Some captains at my operator are taught to use the snubbing technique and to avoid the brake riding technique. Why? I am not sure. Asking different captains yields unconfident answers, but something along the lines of riding the brakes causes them to be hotter. Is this true? Let's do some math and find out.
To recap, the change in temperature of the brakes can be expressed as: $$\Delta T=\frac{\Delta\text{KE}+(\text{force of 2 idling engines}\times\text{distance of braking event})}{\text{mass of wheel brakes}\times \text{specific heat of steel}}$$
Riding
Because riding the brakes is performed at a constant velocity, the change in kinetic energy is 0. The distance of the braking event is the distance of the taxi (excluding the beginning and end of taxi). $$\Delta T_\text{riding}=\frac{F_\text{engines}\cdot d_\text{taxi}}{m_\text{brakes}\cdot C}$$
Snubbing
For snubbing the change in kinetic energy is the change from our maximum taxi speed back down to our minimum taxi speed plus the force of engines over the braking event. The technique advises cycling between 30kts and 10kts, but I will leave the speeds as variables. $$\Delta T_\text{snubbing}=\frac{\frac{m_\text{aircraft}}{2}(v_\text{max}^2-v_\text{min}^2)+(F_\text{engines}\cdot d_\text{brake application})}{m_\text{brakes}\cdot C}$$
Comparison
Lets determine how much distance one of these cycles takes.
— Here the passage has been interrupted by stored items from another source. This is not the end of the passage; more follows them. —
/-! ### The operations of a frame -/

/-- The next-step table within one frame (42_frame_sequencer.md R121): where each operation up to `DLYREQ` goes in a mode. -/
def frameSucc (m : Mode) : Instr → Option Instr
  | .loadp => some (producerEntry m)
  | .derivh => some .convert
  | .derivp => some .wave
  | .convert => some .scale
  | .scale | .wave => some .setd0
  | .setd0 => some .setd1
  | .setd1 => some .setd2
  | .setd2 => some .advance
  | .advance => some .dlyreq
  | .dlyreq => some .dlywait
  | .idle | .dlywait | .halt | .reserved0111 | .reserved1011 => none

/-- `ops` follows the next-step table of mode `m`. -/
def FollowsTable (m : Mode) (ops : List Instr) : Prop := ops.IsChain fun i j => frameSucc m i = some j

theorem frameHue_followsTable : FollowsTable .hue frameHue := by unfold FollowsTable; decide

theorem framePhase_followsTable : FollowsTable .phase framePhase := by unfold FollowsTable; decide

/-- `s` stands at operation `i` of a frame in mode `m`, with the registers that `i` reads in range. It says nothing of
the status, the delay and the events, so it holds of more states than `Inv`. -/
structure InFrame (m : Mode) (i : Instr) (s : State) : Prop where
  op_eq : s.op = i
  mode_eq : s.mode = m
  phase_lt : s.phase.toNat < phaseRange referenceConfig m
  registers : InvAt s i

section Frame
variable {s t : State} {m : Mode} {i j : Instr}

theorem inFrame_goto (hm : s.mode = m) (hlt : s.phase.toNat < phaseRange referenceConfig m) (hat : InvAt s i) :
    InFrame m i (s.goto i) :=
  ⟨op_goto s i, hm, hlt, by cases i <;> exact hat⟩

theorem inFrame_memWrite_goto {c : ChannelId} {w : Width} (hm : s.mode = m)
    (hlt : s.phase.toNat < phaseRange referenceConfig m) (hat : InvAt s i) : InFrame m i ((s.memWrite c w).goto i) :=
  inFrame_goto (by simpa using hm) (by simpa using hlt) (invAt_memWrite.mpr hat)

theorem InFrame.popTurn (h : InFrame m i s) : InFrame m i s.popTurn := { h with }

/-- An operation of a frame goes on, to its successor in the table. -/
theorem exec_frameSucc (h : InFrame m i s) (hj : frameSucc m i = some j) :
    ∃ u, exec i s = .next u ∧ InFrame m j u := by
  obtain ⟨-, hm, hlt, hat⟩ := h
  cases i <;> cases hj
  case loadp => exact ⟨_, exec_loadp_entry s, hm ▸ inFrame_goto rfl (hm ▸ hlt) (invAt_producerEntry rfl rfl)⟩
  case derivh =>
    obtain ⟨hp, hhue⟩ := hat
    have hlt' : s.regP.toNat < 360 := by rw [hp]; rwa [← hm, hhue] at hlt
    exact ⟨_, exec_derivh s, inFrame_goto hm hlt ⟨hp, hhue, rfl, hlt', rfl, rfl⟩⟩
  case derivp => exact ⟨_, exec_derivp s, inFrame_goto hm hlt hat⟩
  case convert =>
    have ⟨_, _, _, hH, hS, hV⟩ := hat
    obtain ⟨r, g, b, hok⟩ : ∃ r g b, convert s.regH s.regS s.regV = .ok r g b :=
      convert_ok_of_range (by omega) (by rw [hS]; decide) (by rw [hV]; decide)
    exact ⟨_, exec_convert_ok s hok, inFrame_goto hm hlt hat⟩
  case scale =>
    obtain ⟨hp, -, hops⟩ := hat
    exact ⟨_, exec_scale s, inFrame_goto hm hlt
      ⟨hp, fun _ => hops, scaleLevel_le _ _, scaleLevel_le _ _, scaleLevel_le _ _⟩⟩
  case wave =>
    obtain ⟨hp, hphase⟩ := hat
    exact ⟨_, exec_wave s, inFrame_goto hm hlt
      ⟨hp, fun hue => by simp [hphase] at hue, clampWidth_le _, clampWidth_le _, clampWidth_le _⟩⟩
  case setd0 =>
    have ⟨_, _, hw, _, _⟩ := hat
    exact ⟨_, exec_setd0 s hw, inFrame_memWrite_goto hm hlt hat⟩
  case setd1 =>
    have ⟨_, _, _, hw, _⟩ := hat
    exact ⟨_, exec_setd1 s hw, inFrame_memWrite_goto hm hlt hat⟩
  case setd2 =>
    have ⟨_, _, _, _, hw⟩ := hat
    exact ⟨_, exec_setd2 s hw, inFrame_memWrite_goto hm hlt hat⟩
  case advance =>
    obtain ⟨-, hat'⟩ := hat
    exact ⟨_, exec_advance s, inFrame_goto hm (hm ▸ nextPhase_lt _ _) hat'⟩
  case dlyreq => exact ⟨_, exec_dlyreq s, inFrame_goto hm hlt hat⟩

/-- The sequencer's operation does not touch the schedule (log 1). -/
theorem exec_schedule (h : exec i s = .next t) : t.schedule = s.schedule := by
  obtain ⟨-, -, -, -, hsched, -⟩ := specialRegistersHaveTheirWriters i s t h
  exact hsched

/-- One turn of the sequencer inside a frame. -/
theorem step_frameSucc {l : List Turn} (h : InFrame m i s) (hj : frameSucc m i = some j)
    (hs : s.schedule = .sequencer :: l) : ∃ t, step s = .next t ∧ InFrame m j t ∧ t.schedule = l := by
  obtain ⟨u, hu, hframe⟩ := exec_frameSucc h hj
  refine ⟨u.popTurn, ?_, hframe.popTurn, by simp [exec_schedule hu, hs]⟩
  rw [step_of_sequencer hs, sequencerTurn, h.op_eq, hu, endTurn_next]

/-- `k` turns of the sequencer along operations that follow the table lead to the `k`-th of them. -/
theorem runSteps_followsTable {l : List Turn} {ops : List Instr} (k : Nat) (h : InFrame m i s)
    (hops : FollowsTable m (i :: ops)) (hs : s.schedule = List.replicate k .sequencer ++ l)
    (hj : (i :: ops)[k]? = some j) : ∃ t, runSteps k s = .next t ∧ InFrame m j t := by
  induction k generalizing s i ops with
  | zero =>
    obtain rfl : i = j := by simpa using hj
    exact ⟨s, rfl, h⟩
  | succ k ih =>
    cases ops with
    | nil => simp at hj
    | cons i' ops =>
      obtain ⟨hi', hops'⟩ := List.isChain_cons_cons.mp hops
      obtain ⟨u, hstep, hu, hsched⟩ := step_frameSucc h hi' hs
      rw [runSteps_succ hstep]
      exact ih hu hops' hsched hj

/-- A frame's schedule begins with the sequencer's turns up to any one of its operations. -/
theorem frameTurns_eq_replicate_append {ops : List Instr} {k : Nat} (hk : k < ops.length) :
    ∃ l, frameTurns ops = List.replicate k .sequencer ++ l := by
  obtain ⟨d, hd⟩ := Nat.exists_eq_add_of_le (Nat.le_sub_one_of_lt hk)
  exact ⟨_, by rw [frameTurns, hd, List.replicate_add, List.append_assoc]⟩

/-- `k` steps into the schedule of a frame the sequencer stands at its `k`-th operation. -/
theorem runSteps_frameTurns {l : List Turn} {ops : List Instr} {k : Nat} (h : InFrame m i s)
    (hops : FollowsTable m (i :: ops)) (hs : s.schedule = frameTurns (i :: ops) ++ l) (hj : (i :: ops)[k]? = some j) :
    ∃ t, runSteps k s = .next t ∧ t.op = j := by
  obtain ⟨hk, -⟩ := List.getElem?_eq_some_iff.mp hj
  obtain ⟨rest, hrest⟩ := frameTurns_eq_replicate_append hk
  obtain ⟨t, ht, hframe⟩ := runSteps_followsTable k h hops (by rw [hs, hrest, List.append_assoc]) hj
  exact ⟨t, ht, hframe.op_eq⟩

end Frame

/-- Settles O59: both pseudo-operations follow the table from `LOADP`, which reads no register that has to be in range. -/
theorem framesExpandThePseudoOperations : Obligations.FramesExpandThePseudoOperations := by
  refine ⟨rfl, rfl, fun s l k i hop hm hlt hs hk => ?_, fun s l k i hop hm hs hk => ?_⟩
  · exact runSteps_frameTurns ⟨hop, hm, hlt, trivial⟩ frameHue_followsTable hs hk
  · exact runSteps_frameTurns ⟨hop, hm, s.phase.isLt, trivial⟩ framePhase_followsTable hs hk

end Sys2Proof.Machine

/-! SUPPORT. Proofs for the converter of CGC (40_color_converter.md): the hexagon table, the four intermediate values and
their order, the cases of `Convert`, and the agreement with the document's algorithm over the rationals. -/

namespace Sys2Proof.Machine

/-! ### The hexagon table -/

section Hexagon

variable {α β : Type}

/-- The sector ROM realises the printed table (40_color_converter.md R87). -/
theorem hexagonTable_eq_selectRgb (dh : Fin 6) (v p q t : Nat) : hexagonTable dh v p q t = selectRgb dh v p q t := by
  fin_cases dh <;> rfl

/-- A selection commutes with a function applied to all four values. -/
theorem pick_map (f : α → β) (v p q t : α) (sel : BitVec 2) : pick (f v) (f p) (f q) (f t) sel = f (pick v p q t sel) := by
  unfold pick; split_ifs <;> rfl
The total distance will be distance for acceleration from the minimum speed to maximum speed, plus the distance for the braking event: $$d_\text{total}=d_\text{accel}+d_\text{brake application}$$
From \(F=m\cdot a\): $$a = \frac{F_\text{engines}}{m_\text{aircraft}}$$
Creating a function of velocity versus time with the aircraft starting at minimum taxi speed at time=0: $$v = \frac{F_\text{engines}}{m_\text{aircraft}}\cdot t + v_\text{min}$$
We will skip the integral math today, the distance traveled during acceleration is expressed as: $$d_{accel} = \frac{1}{2}\frac{F_\text{engines}}{m_\text{aircraft}}\cdot t_\text{max speed}^2 + v_\text{min} \cdot t_\text{max speed}$$
The amount of time it takes to reach maximum taxi speed: $$v_\text{max} = \frac{F_\text{engines}}{m_\text{aircraft}}\cdot t_\text{max speed} + v_\text{min}$$ $$t_\text{max speed}=(v_\text{max}-v_\text{min}) \frac{m_\text{aircraft}}{F_\text{engines}}$$
Putting it together to determine the distance: $$d_\text{accel} = \frac{1}{2}\frac{F_\text{engines}}{m_\text{aircraft}}\cdot \left((v_\text{max}-v_\text{min}) \frac{m_\text{aircraft}}{F_\text{engines}}\right)^2 + v_\text{min} \cdot \left((v_\text{max}-v_\text{min}) \frac{m_\text{aircraft}}{F_\text{engines}}\right)$$ which simplifies to: $$d_\text{accel}=\frac{m_\text{aircraft}}{2f_\text{eng}}(v_\text{max}^2-v_\text{min}^2)$$
Going back to our equation for riding the brakes, lets look at riding the brakes for the distance of one cycle of snubbing: $$\Delta T_\text{riding}=\frac{F_\text{engines}\cdot (d_\text{accel}+d_\text{brake application})}{m_\text{brakes}\cdot C}$$ $$=\frac{F_\text{engines}\cdot d_\text{accel}+F_\text{engines}\cdot d_\text{brake application}}{m_\text{brakes}\cdot C}$$ $$=\frac{F_\text{engines} \left(\frac{m_\text{aircraft}}{2f_\text{eng}}(v_\text{max}^2-v_\text{min}^2)\right) +F_\text{engines}\cdot d_\text{brake application}}{m_\text{brakes}\cdot C}$$ $$=\frac{\frac{m_\text{aircraft}}{2}(v_\text{max}^2-v_\text{min}^2) +F_\text{engines}\cdot d_\text{brake application}}{m_\text{brakes}\cdot C}$$ And this equation is exactly the same as our \( \Delta T_\text{snubbing} \) equation.
I did this in generic variables so it doesn't matter if my estimates of brake mass or idle thrust output are correct. What matters is the mathematical relationship of the variables involved, and it appears the brake riding and snubbing techniques incure identical penalties on brake temperature.